Reproduce word for word, from the entries below, the line with "let a := (regionBase", the line with "own offset. -/", and every line between them, and nothing more.

_Exercise inputs_:
====

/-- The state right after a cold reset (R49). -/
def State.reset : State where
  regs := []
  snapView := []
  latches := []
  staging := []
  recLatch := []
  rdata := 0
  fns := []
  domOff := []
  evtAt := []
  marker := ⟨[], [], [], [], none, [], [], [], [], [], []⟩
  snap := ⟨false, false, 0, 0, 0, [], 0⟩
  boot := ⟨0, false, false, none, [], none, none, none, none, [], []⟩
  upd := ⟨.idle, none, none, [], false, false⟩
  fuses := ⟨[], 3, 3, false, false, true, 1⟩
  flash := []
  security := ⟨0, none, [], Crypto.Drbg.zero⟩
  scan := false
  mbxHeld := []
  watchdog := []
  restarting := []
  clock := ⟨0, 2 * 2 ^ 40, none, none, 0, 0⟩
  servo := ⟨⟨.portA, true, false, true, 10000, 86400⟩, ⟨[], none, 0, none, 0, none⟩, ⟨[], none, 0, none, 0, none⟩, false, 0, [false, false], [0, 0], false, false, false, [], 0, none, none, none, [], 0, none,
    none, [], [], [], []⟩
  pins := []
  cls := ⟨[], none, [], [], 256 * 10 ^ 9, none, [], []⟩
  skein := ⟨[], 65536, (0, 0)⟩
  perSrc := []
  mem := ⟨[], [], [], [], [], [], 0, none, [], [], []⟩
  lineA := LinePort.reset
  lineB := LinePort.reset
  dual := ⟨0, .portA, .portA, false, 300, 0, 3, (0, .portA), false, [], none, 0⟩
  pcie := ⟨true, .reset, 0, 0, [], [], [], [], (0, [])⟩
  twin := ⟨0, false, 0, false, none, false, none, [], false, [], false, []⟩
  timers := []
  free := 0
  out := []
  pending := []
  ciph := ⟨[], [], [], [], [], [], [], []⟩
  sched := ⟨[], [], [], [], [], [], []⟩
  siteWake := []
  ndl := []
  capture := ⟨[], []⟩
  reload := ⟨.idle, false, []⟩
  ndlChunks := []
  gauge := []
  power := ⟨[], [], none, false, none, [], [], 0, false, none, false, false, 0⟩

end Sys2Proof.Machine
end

====

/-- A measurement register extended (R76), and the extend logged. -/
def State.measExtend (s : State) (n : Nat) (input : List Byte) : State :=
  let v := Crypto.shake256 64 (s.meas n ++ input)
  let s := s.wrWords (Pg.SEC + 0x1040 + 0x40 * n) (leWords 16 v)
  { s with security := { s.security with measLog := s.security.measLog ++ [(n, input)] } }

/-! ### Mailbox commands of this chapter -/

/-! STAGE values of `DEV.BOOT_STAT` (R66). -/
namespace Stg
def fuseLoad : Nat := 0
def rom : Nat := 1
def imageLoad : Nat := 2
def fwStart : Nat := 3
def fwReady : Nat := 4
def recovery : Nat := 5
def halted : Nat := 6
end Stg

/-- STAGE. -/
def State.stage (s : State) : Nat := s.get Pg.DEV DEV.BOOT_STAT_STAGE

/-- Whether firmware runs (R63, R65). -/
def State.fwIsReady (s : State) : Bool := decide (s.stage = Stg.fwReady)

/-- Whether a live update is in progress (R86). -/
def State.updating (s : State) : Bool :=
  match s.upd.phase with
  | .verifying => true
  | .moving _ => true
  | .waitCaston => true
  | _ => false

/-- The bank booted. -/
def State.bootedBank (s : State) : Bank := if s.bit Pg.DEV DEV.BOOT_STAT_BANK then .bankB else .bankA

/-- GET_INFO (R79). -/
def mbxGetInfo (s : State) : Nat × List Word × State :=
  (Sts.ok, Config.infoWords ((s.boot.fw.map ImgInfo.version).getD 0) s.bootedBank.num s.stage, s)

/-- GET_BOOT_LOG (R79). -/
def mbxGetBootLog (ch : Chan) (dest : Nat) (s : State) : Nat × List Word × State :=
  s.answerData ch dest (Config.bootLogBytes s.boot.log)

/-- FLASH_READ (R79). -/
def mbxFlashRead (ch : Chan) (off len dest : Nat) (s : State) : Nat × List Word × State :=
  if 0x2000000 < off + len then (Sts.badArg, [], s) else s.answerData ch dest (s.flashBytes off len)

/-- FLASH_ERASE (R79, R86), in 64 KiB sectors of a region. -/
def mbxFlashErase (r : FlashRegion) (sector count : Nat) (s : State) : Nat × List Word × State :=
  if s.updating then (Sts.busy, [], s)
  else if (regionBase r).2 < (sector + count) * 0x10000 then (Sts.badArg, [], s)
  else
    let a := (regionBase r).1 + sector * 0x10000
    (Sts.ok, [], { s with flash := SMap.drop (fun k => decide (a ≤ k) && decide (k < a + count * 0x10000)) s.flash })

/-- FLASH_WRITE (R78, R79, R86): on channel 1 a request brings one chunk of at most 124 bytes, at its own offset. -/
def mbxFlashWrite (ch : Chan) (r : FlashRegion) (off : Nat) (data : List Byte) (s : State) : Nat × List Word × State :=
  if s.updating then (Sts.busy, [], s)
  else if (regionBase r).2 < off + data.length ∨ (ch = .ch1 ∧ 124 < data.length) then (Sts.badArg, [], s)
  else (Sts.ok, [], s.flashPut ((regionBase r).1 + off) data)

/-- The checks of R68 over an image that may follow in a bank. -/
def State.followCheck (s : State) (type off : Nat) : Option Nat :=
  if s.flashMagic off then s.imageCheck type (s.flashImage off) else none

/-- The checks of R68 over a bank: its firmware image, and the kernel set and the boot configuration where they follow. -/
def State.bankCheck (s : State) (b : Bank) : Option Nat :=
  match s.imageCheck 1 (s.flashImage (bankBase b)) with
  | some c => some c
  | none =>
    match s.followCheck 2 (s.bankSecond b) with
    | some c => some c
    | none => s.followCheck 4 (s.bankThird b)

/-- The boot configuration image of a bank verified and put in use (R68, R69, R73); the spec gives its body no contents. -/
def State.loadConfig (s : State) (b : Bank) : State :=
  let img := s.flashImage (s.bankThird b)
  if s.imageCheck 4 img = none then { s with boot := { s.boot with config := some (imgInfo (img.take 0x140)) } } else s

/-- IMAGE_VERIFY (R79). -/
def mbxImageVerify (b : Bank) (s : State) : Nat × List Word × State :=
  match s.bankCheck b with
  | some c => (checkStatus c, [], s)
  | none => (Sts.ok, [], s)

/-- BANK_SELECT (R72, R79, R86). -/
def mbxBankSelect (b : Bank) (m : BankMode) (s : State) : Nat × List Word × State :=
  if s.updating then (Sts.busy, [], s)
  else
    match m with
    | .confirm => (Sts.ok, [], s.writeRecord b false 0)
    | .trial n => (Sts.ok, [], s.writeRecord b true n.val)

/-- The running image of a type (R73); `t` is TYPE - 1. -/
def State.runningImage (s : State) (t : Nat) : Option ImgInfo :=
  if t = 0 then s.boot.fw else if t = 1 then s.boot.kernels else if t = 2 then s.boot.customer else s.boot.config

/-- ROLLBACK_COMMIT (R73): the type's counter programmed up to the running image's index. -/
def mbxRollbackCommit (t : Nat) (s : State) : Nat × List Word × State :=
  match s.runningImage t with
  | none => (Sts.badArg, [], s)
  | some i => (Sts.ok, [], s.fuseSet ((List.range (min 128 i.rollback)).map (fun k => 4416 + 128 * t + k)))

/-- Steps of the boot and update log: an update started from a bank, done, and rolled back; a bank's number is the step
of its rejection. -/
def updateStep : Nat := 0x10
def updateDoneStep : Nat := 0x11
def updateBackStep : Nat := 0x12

====

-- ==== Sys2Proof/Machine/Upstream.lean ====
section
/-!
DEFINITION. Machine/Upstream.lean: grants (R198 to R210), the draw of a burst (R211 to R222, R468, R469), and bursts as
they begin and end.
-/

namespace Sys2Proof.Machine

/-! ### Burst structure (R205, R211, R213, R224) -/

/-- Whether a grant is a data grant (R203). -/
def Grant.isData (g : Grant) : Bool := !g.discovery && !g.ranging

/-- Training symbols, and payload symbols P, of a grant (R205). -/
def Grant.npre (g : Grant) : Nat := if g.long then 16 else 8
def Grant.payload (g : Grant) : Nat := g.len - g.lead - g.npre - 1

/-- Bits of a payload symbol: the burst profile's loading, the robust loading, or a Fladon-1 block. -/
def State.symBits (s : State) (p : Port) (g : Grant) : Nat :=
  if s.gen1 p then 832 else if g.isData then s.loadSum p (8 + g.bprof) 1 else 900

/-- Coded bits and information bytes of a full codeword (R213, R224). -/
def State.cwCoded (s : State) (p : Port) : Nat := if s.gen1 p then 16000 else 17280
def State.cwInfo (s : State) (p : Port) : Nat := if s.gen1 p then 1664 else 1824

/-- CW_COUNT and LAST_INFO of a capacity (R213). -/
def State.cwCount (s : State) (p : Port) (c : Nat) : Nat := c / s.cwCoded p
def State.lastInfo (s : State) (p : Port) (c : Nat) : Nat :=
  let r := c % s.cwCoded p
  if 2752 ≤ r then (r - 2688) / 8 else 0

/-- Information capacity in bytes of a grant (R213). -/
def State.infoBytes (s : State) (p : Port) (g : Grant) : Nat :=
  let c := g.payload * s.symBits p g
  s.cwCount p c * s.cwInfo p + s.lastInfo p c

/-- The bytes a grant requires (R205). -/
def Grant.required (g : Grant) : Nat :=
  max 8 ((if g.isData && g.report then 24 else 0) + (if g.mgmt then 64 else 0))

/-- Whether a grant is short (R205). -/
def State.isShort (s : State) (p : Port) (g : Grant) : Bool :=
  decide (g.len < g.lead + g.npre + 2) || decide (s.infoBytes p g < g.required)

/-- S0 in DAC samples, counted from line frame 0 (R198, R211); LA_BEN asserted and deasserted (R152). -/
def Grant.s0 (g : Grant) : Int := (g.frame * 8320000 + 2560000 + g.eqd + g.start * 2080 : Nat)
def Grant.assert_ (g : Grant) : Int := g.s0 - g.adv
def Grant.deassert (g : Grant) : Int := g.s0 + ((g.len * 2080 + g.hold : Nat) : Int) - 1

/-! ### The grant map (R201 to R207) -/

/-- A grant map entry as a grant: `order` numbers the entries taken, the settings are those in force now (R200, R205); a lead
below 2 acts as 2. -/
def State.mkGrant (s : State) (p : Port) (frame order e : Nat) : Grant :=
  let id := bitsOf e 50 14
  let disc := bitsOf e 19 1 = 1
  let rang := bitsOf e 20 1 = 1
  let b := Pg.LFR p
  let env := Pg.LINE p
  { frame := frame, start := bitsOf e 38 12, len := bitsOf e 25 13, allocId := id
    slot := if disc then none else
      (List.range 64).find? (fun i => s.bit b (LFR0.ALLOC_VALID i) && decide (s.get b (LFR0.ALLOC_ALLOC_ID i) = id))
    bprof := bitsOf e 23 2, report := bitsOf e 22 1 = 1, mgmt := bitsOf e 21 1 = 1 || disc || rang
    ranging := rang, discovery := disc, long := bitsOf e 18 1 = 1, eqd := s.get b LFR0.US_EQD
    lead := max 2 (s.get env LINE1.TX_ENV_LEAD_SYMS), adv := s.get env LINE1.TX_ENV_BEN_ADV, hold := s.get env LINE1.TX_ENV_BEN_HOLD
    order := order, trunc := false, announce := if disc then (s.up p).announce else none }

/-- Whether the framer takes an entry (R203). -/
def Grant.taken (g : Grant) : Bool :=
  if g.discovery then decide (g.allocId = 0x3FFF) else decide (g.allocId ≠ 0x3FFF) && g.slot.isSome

====

_Response below_:
    let a := (regionBase r).1 + sector * 0x10000
    (Sts.ok, [], { s with flash := SMap.drop (fun k => decide (a ≤ k) && decide (k < a + count * 0x10000)) s.flash })

/-- FLASH_WRITE (R78, R79, R86): on channel 1 a request brings one chunk of at most 124 bytes, at its own offset. -/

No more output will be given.